EXERCISE DIRECTIONS:
From the records below, find each line with the string "ascending" and copy it.

(Beginning of RECORD EXCERPTS)

-- ==== Sys2Proof/Machine/Proposal.lean ====
section
/-!
DEFINITION. Class 8, proposal regions: `pbeg`, `pcom` with its lock pass, validation, draw and publication, `pabt`, `psta`,
`pcap` (R215 to R234), and the grant of a lock.
-/

namespace Sys2Proof.Machine

def closedRegion (last : Nat) : Region := ⟨.closed, [], [], none, none, last, none⟩

def setRegion (r : Region) : Exec Unit := modStream fun t => { t with region := r }

/-- The lines of RS ∪ WS in ascending physical address. -/
def Region.lines (r : Region) : List Nat := (r.rs.map (·.pa) ++ r.ws.map (·.pa)).foldl insertNat []

/-- The write set in ascending address. -/
def insertWs (x : WsLine) : List WsLine → List WsLine
  | [] => [x]
  | a :: t => if x.pa ≤ a.pa then x :: a :: t else a :: insertWs x t
def Region.writes (r : Region) : List WsLine := r.ws.foldr insertWs []

/-! ## Publication (R217, R234) -/

/-- One line written at its home, with its two messages counted where it is on another die: copies elsewhere are invalidated, the
version rises, the own copy is updated. -/
def Device.publish (d : Device) (id : Nat) (l : WsLine) : Device :=
  let ln := l.pa / 64
  let d := ((d.countCross (dieOf id) l.pa).beforeHome id l.pa).invalidateOthers (if remote id l.pa then some (pkgCluster id) else none) ln
  (d.mergeHome ln ⟨ln, false, l.data, l.mask, 0⟩).afterHome id l.pa

/-- What is left to publish. -/
def Region.rest (r : Region) (p : PostDraw) : List WsLine := if p.accept then r.writes.drop p.progress else []

/-- The region of a stream changed. -/
def Device.modRegion (d : Device) (id : Nat) (hind : Bool) (f : Region → Region) : Device :=
  d.modCore id fun c => c.modStream hind fun t => { t with region := f t.region }

/-- The draw is made: its state is saved, and the lock pass is over. -/
def Region.draws (r : Region) (p : PostDraw) : Region := { r with pass := none, post := some p }
/-- One more line is published, without a trap. -/
def Region.advance (r : Region) : Region :=
  if r.post.isSome then { r with st := .opened, post := r.post.map fun p => { p with progress := p.progress + 1 } } else r

/-- Whether D takes a value now: a queue register that the stream writes, with a place free; or no queue register (R17). -/
def State.takes (s : State) : Dst → Bool
  | .q n => s.hind != readerIsHind s.baseCore.cr.qdir n.val && (s.core.queue n.val).length < 4
  | _ => true

/-- A region closed, of which the `pcom` still owes D an outcome. -/
def Device.closesOwing (d : Device) (id : Nat) (hind : Bool) (last : Nat) (o : Owed) : Device :=
  (d.releaseLocks (d.lockName id hind)).modRegion id hind fun _ => { closedRegion last with owed := some o }

/-- The end of a `pcom`: locks released, region closed, outcome delivered (R217). Where D does not take the outcome now, or the other
half of a pair has to end with it, the region closes first and the outcome is owed: a wait, or a trap, at Write(D) leaves the locks
released, the region closed and the lines published, and the `pcom` writes D when its group issues again. What such a trap leaves is
the model's choice. (DESIGN CHOICE, log entry 125.) -/
def endPcom (dst : Dst) (outcome last : Nat) (flags : BitVec 5) : Exec Unit := do
  let s ← get
  let reg := s.stream.region
  if s.issue.paired || !s.takes dst then
    waitFor fun d => d.closesOwing s.me s.hind last
      ⟨BitVec.ofNat 32 outcome, flags, reg.post.all fun p => !p.resumed && reg.st != .postDraw, s.issue.pc⟩
  else do
    modDev fun d => d.releaseLocks (d.lockName s.me s.hind)
    setRegion (closedRegion last)
    raise flags
    writeDst dst (BitVec.ofNat 32 outcome)

/-- What is left of a `pcom` whose region has closed: D. -/
def payForm (f : DA) (o : Owed) : Exec Unit := do
  if o.reads then do
    let _ ← readSrc f.a
    pure ()
  else pure ()
  modStream fun t => { t with region := { t.region with owed := none } }
  raise o.flags
  writeDst f.d o.outcome

/-- The sign-extended virtual address of a line. -/
def lineVa (va : Nat) : DWord := (BitVec.ofNat 52 va).signExtend 64

/-- The publication (R217, R234): the lines one at a time in ascending address, each translated for the write permission and
written before the group issues again for the next; with none left, the `pcom` ends. A line that may not be written puts the
region into post-draw state, from which its trap is taken; the lines before it stay published. (DEDUCED, log entry 26.) -/
def publishForm (dst : Dst) (p : PostDraw) : Exec Unit := do
  let s ← get
  match (s.stream.region.rest p).head? with
  | none => endPcom dst (if p.accept then 0 else 1) (if p.accept then 1 else 2) p.flags
  | some l => do
    homeOnly (lineVa l.va)
    match ← lookup (lineVa l.va) .wr with
    | .error c =>
      if s.stream.region.st == .postDraw then trap c (lineVa l.va) else waitFor fun d => d.modRegion s.me s.hind Region.kept
    | .ok _ => do
      let t ← get
      blockUnless (t.dev.linkIdle (dieOf s.me) l.pa)
      waitFor fun d => ((d.modCore s.me fun c => { c with tlb := t.core.tlb }).publish s.me l).modRegion s.me s.hind Region.advance

/-- Whether a line of the read set has moved on from its recorded version. -/
def Device.stale (d : Device) (r : Region) : Bool := r.rs.any fun l => d.version l.pa != l.version

/-- The draw and the decision (R120, R229), after a valid lock pass. The publication begins when the group issues again. -/
def decide' (r : Word) : Exec Unit := do
  let s ← get
  let g := s.baseCore.gen s.hind
  let dv ← drawStream
  let (ok, fl) := accept dv r
  waitFor fun d => (d.modCore s.me fun c => c.setGen s.hind g.next).modRegion s.me s.hind fun x =>
    x.draws ⟨dv, g.idx, ok, fl, 0, s.issue.pc, false⟩

/-- The virtual address of a line of the read or the write set. -/
def Region.vaAt (r : Region) (pa : Nat) : Nat :=
  (((r.rs.map fun l => (l.pa, l.va)) ++ r.ws.map fun l => (l.pa, l.va)).find? fun x => x.1 == pa).elim 0 (·.2)

/-- The next step of a `pcom` that has not ended. A publication that is resumed after a trap does not read A (R217). -/
def commitForm (f : DA) : Exec Unit := do
  let s ← get
  let reg := s.stream.region
  match reg.st, reg.post with
  | .closed, _ => trapN .pregion 0
  | .postDraw, some p => publishForm f.d p
  | .postDraw, none => trapN .pregion 1
  | .failed, _ => do
    let _ ← readSrc f.a
    endPcom f.d 3 4 0
  | .opened, some p => do
    if p.resumed then pure ()
    else do
      let _ ← readSrc f.a
      pure ()
    publishForm f.d p
  | .opened, none => do
    let r ← readSrc f.a
    blockUnless (s.core.loadsDone s.hind)
    match reg.lines.head? with
    | some pa => homeOnly (lineVa (reg.vaAt pa))
    | none => pure ()
    let n := reg.lines.length
    match reg.pass with
    | none =>
      if n = 0 then decide' r
      else waitFor fun d => d.modCore s.me fun c => c.modStream s.hind fun t =>
        { t with region := { t.region with pass := some 0 } }
    | some k =>
      if k < n then block
      else if s.dev.stale reg then endPcom f.d 2 3 0
      else decide' r

/-- R217: each turn of the group makes one step of the sequence; where the region has closed without its outcome, D is written. On a
member moved from another package, a region that holds lines cannot lock them: NOPATH with the address of the first (R310). (DEDUCED,
log entry 26.) -/
def pcomForm (f : DA) : Exec Unit := do
  let s ← get
  match s.stream.region.owed with
  | some o => payForm f o
  | none => commitForm f

/-! ## The lock pass (R217, R230) -/

/-- The lock or hold on a line taken by a region; none while another region excludes it. -/
def LineLock.take (l : LineLock) (who : Nat × Bool) (write : Bool) : Option LineLock :=
  let writerFree := l.writer = none ∨ l.writer = some who
  if write then
    if writerFree ∧ l.readers.all (· == who) then some { l with writer := some who } else none
  else if writerFree then some { l with readers := l.readers ++ [who] } else none

/-- The next line of a lock pass is granted; none to a member moved from another package, whose lines are out of its reach (R310). -/
def Device.grantLock (d : Device) (id : Nat) (hind : Bool) : Device :=
  let c := d.core id
  let r := (c.stream hind).region
  match r.pass with
  | none => d
  | some k =>
    match r.lines[k]? with
    | none => d
    | some pa =>
      match (if d.linkIdle (dieOf id) pa && c.home.isNone then (d.lock (pa / 64)).take (d.lockName id hind) (r.ws.any fun l => l.pa == pa) else none) with
      | none => d
      | some l => ((d.countCross (dieOf id) pa).setLock (pa / 64) l).modCore id fun c => c.modStream hind fun t =>
          { t with region := { t.region with pass := some (k + 1) } }

/-! ## Status (R224, R225) -/

def Region.status (r : Region) : Word :=
  let post := r.st == .postDraw
  let (acc, prog) : Bool × Nat := match r.post with
    | some p => if post then (p.accept, p.progress) else (false, 0)
    | none => (false, 0)
  BitVec.ofNat 32 ((r.st != .closed).toNat + 2 * (r.st == .failed).toNat + 4 * post.toNat + 8 * acc.toNat +
    2 ^ 4 * r.rs.length + 2 ^ 13 * r.ws.length + 2 ^ 20 * prog + 2 ^ 27 * r.last)

def Region.space (r : Region) : Word :=
  match r.st with
  | .closed => 0x00400100
  | .opened => BitVec.ofNat 32 ((256 - r.rs.length) + 2 ^ 16 * (64 - r.ws.length))
  | _ => 0

/-! ## Meanings -/

/-- R215, R220, R232. -/
def execPbeg (s : State) : Result :=
  run (do
    let s ← get
    match s.stream.region.st with
    | .closed => do
      blockUnless (s.core.storesDone s.hind)
      setRegion { s.stream.region with st := .opened, rs := [], ws := [], pass := none, post := none, owed := none }
    | .postDraw => trapN .pregion 1
    | _ => trapN .pregion 0) s

def execPcom (f : DA) (s : State) : Result := run (pcomForm f) s

/-- R223. -/
def execPabt (s : State) : Result :=
  run (do
    let s ← get
    match s.stream.region.st with
    | .closed => pure ()
    | .postDraw => trapN .pregion 1
    | _ => setRegion (closedRegion 5)) s

def execPsta (dst : Dst) (s : State) : Result :=
  run (do
    let s ← get
    writeDst dst s.stream.region.status) s

def execPcap (dst : Dst) (s : State) : Result :=
  run (do
    let s ← get
    writeDst dst s.stream.region.space) s

def execProposalLockGrant (core : Nat) (hind : Bool) (s : State) : Result := happen (fun d => d.grantLock core hind) s

end Sys2Proof.Machine
end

(End of RECORD EXCERPTS)

RESULT OF THE TASK:
/-- The lines of RS ∪ WS in ascending physical address. -/
/-- The write set in ascending address. -/
/-- The publication (R217, R234): the lines one at a time in ascending address, each translated for the write permission and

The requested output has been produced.